Saved data entries
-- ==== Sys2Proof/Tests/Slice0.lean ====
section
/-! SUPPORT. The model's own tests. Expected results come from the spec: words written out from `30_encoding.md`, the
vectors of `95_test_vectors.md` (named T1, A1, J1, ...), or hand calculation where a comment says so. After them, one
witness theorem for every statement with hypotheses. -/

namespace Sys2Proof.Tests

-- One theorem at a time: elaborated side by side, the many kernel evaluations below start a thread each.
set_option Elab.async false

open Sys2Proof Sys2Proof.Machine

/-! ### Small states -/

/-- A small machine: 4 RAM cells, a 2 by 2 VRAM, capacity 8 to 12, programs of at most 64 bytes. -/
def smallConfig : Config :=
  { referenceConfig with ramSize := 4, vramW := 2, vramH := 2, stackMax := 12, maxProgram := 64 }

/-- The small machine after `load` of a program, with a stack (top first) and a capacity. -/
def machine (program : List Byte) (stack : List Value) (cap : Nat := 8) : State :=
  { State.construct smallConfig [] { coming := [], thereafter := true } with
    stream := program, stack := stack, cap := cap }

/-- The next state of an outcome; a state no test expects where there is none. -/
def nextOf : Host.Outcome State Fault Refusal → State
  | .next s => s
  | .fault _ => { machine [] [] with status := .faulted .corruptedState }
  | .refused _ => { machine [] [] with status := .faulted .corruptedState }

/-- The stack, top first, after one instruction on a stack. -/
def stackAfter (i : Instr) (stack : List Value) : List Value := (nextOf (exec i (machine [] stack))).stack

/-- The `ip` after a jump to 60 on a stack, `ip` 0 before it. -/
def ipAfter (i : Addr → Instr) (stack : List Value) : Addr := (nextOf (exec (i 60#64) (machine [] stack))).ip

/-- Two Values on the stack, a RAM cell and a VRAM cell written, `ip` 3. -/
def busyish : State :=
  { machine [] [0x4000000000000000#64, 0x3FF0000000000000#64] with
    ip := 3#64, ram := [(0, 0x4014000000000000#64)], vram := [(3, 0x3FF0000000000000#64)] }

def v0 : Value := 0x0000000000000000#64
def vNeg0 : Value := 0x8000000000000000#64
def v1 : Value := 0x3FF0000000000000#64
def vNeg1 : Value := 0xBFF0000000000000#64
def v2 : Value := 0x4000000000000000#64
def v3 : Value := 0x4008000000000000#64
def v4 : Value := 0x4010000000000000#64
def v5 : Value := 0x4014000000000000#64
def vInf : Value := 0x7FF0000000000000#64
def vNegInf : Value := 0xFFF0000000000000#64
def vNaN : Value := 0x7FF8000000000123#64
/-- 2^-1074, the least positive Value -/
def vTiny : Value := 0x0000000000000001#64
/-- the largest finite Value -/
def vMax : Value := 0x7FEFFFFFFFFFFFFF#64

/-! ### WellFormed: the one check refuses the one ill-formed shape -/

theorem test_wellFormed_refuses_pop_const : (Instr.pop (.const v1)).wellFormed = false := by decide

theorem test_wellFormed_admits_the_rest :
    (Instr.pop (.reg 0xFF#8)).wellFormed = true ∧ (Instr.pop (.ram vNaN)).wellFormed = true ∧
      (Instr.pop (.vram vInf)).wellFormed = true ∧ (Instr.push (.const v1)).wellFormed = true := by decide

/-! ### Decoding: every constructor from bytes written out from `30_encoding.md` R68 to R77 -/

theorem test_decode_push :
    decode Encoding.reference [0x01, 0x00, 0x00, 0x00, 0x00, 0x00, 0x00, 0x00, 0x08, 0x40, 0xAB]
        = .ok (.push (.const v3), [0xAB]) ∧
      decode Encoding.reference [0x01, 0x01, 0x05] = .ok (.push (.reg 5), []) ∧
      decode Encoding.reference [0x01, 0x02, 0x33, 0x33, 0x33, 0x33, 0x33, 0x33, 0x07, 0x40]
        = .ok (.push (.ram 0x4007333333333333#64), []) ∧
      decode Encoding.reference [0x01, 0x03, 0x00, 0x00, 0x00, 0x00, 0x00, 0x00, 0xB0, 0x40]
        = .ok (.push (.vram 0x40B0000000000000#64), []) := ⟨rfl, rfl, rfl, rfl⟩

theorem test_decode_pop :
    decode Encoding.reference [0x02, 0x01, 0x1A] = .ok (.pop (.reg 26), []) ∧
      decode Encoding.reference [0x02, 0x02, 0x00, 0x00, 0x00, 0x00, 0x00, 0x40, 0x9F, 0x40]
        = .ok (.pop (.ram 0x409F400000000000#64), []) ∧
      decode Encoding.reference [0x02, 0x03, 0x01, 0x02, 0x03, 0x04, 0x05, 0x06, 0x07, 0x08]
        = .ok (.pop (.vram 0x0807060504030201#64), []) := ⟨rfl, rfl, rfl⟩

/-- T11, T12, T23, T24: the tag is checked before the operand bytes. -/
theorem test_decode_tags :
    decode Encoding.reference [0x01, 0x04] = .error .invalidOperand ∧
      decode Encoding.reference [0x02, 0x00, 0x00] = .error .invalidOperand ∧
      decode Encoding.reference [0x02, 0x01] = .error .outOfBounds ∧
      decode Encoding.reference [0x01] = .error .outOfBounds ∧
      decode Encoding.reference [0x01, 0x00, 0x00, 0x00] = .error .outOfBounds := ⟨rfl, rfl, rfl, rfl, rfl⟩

[AIM OF THE TASK]:
Extract the lines above, from the first one through the one containing "ip := 3#64, ram", and return only those, unchanged.

[TASK ANSWER]:
-- ==== Sys2Proof/Tests/Slice0.lean ====
section
/-! SUPPORT. The model's own tests. Expected results come from the spec: words written out from `30_encoding.md`, the
vectors of `95_test_vectors.md` (named T1, A1, J1, ...), or hand calculation where a comment says so. After them, one
witness theorem for every statement with hypotheses. -/

namespace Sys2Proof.Tests

-- One theorem at a time: elaborated side by side, the many kernel evaluations below start a thread each.
set_option Elab.async false

open Sys2Proof Sys2Proof.Machine

/-! ### Small states -/

/-- A small machine: 4 RAM cells, a 2 by 2 VRAM, capacity 8 to 12, programs of at most 64 bytes. -/
def smallConfig : Config :=
  { referenceConfig with ramSize := 4, vramW := 2, vramH := 2, stackMax := 12, maxProgram := 64 }

/-- The small machine after `load` of a program, with a stack (top first) and a capacity. -/
def machine (program : List Byte) (stack : List Value) (cap : Nat := 8) : State :=
  { State.construct smallConfig [] { coming := [], thereafter := true } with
    stream := program, stack := stack, cap := cap }

/-- The next state of an outcome; a state no test expects where there is none. -/
def nextOf : Host.Outcome State Fault Refusal → State
  | .next s => s
  | .fault _ => { machine [] [] with status := .faulted .corruptedState }
  | .refused _ => { machine [] [] with status := .faulted .corruptedState }

/-- The stack, top first, after one instruction on a stack. -/
def stackAfter (i : Instr) (stack : List Value) : List Value := (nextOf (exec i (machine [] stack))).stack

/-- The `ip` after a jump to 60 on a stack, `ip` 0 before it. -/
def ipAfter (i : Addr → Instr) (stack : List Value) : Addr := (nextOf (exec (i 60#64) (machine [] stack))).ip

/-- Two Values on the stack, a RAM cell and a VRAM cell written, `ip` 3. -/
def busyish : State :=
  { machine [] [0x4000000000000000#64, 0x3FF0000000000000#64] with
    ip := 3#64, ram := [(0, 0x4014000000000000#64)], vram := [(3, 0x3FF0000000000000#64)] }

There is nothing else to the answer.